I absolutely take time in the afternoon to spend time with friends and family, go for a walk, do the other things that I enjoy in my personal life, but I really want to make sure first thing in the morning that I’m prepared for my day that I understand what’s expected of me that day, what my schedule looks like, who am I going to be meeting with. Really important that I go into work and make the most of my time while I’m there, so my morning is way more about preparing for my professional day than anything else.

[00:23:57] Kate: Fantastic. I’m with you. I don’t think there’s necessarily a right or wrong approach. It’s really how you are most effective with the day. If waking up for you, grabbing coffee, and immediately just getting back to people. I think it’s interesting when you have a global team, how responsive you need to be with them, and really getting that up and running.

I think that you’re probably giving everybody a bit of a breath of fresh air saying it’s okay to be productive in the morning. It really works for me being a leader of a global team. Thank you for sharing that.

[00:24:36] Tamara: Sure.

[00:24:37] Kate: The rules you live by, can you give us a couple of what Tamara lives by, what gets you up in the morning, how you really fueled yourself for your career and your life at HubSpot?

[00:24:50] Tamara: Absolutely. My first one is actually inspired by my father who has said this to me for years. I’ve really utilized it on a daily basis. “If you don’t ask, you won’t know.” I think folks are usually afraid to ask whether it’s interpersonal lives or professional lives. To me, when it comes to negotiating contracts or planning programs or events, always ask, “Can you get 10% off if you use them three times in a row? Can you do a complimentary session if you do it at an earlier time? Hey, this doesn’t work for me at 10:00 AM. Could we push it back to 12:00 PM?”

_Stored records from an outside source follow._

/-- The DEV_FLT_ register at offset `o`: its value and its width in bytes. -/
def Flt.readReg (f : Flt) (o : Nat) : Option (Nat × Nat) :=
  if o = 0x000 then some (b2n f.devFault + 2 * f.cause.toNat + 16 * f.channel.toNat, 4)
  else if o = 0x004 then some (f.cfg.toNat, 4)
  else if o = 0x008 then some (0, 4)
  else if o = 0x00C then some (f.hodCe.toNat, 4)
  else if o = 0x010 then some (f.morPerr.toNat, 4)
  else if o = 0x014 then some (0, 4)
  else if 0x040 ≤ o && o < 0x080 && o % 4 = 0 then some ((f.tile.getD ((o - 0x40) / 4) 0).toNat, 4)
  else if 0x080 ≤ o && o < 0x100 && o % 8 = 0 then some ((f.tileStep.getD ((o - 0x80) / 8) 0).toNat, 8)
  else if 0x100 ≤ o && o < 0x140 && o % 4 = 0 then some ((f.scUe.getD ((o - 0x100) / 4) 0).toNat, 4)
  else if 0x140 ≤ o && o < 0x160 && o % 4 = 0 then some ((f.ddrUe.getD ((o - 0x140) / 4) 0).toNat, 4)
  else if 0x180 ≤ o && o < 0x200 && o % 8 = 0 then some ((f.tileWait.getD ((o - 0x180) / 8) 0).toNat, 8)
  else none

end Sys2Proof.Machine
end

I feel as though folks are always afraid to ask questions or they’re afraid to say no, but I say just ask. Don’t be afraid. If you don’t ask, you won’t know. The worst that’s going to happen is someone’s going to say no to you and you’re going to get back at square one where you started anyway. Learning how to leverage relationships so that everyone wins I think is really important.

Second role would just be being honest with yourself and with others and understanding that your strengths and weaknesses are crucial and what those are. For example, if there’s something that you’re not great at or that you can’t do, ask for help and that’s okay, right? That’s only going to better yourself because you’re going to grow from that and learn even quicker.

The third one is to always expect the unexpected and be prepared. Someone who’s an event planner, that is my day-to-day. You’re always going to be thrown a curveball. Not only have a backup plan, but just learn how to think on your feet. Be really adaptable and just understand what you want your outcome to be and you can absolutely get there no matter what is thrown at you that day.

[00:26:31] Kate: Your PM meditation time helps you get prepared for the curveballs or perhaps the next minute or the next day.

[00:26:39] Tamara: Exactly, yes.

[00:26:41] Kate: Love that, love that. Okay, Tamara. I know our time is up, I really do appreciate your insight not only into HubSpot, but how you really said about your manifesto with those three things that you live by and sharing for everybody who does get up and do their email. That welcome to the rest of the world, that’s what people do. Thank you so much more specifically for really giving us another insight into HubSpot. I think that the whole book, requested books, the JEDI, really that master class, being able to be an individual but master that.

Whether it’s being a leader, whether it’s being an event planner, whether it’s negotiating contracts that you look for in HubSpot, the true mastery of what that brings, I really appreciate you for giving us a further insight and truly thank you for your time today.

[00:27:45] Tamara: Thank you so much, Kate. It was an absolute pleasure. I’m really glad I was able to be a part of it.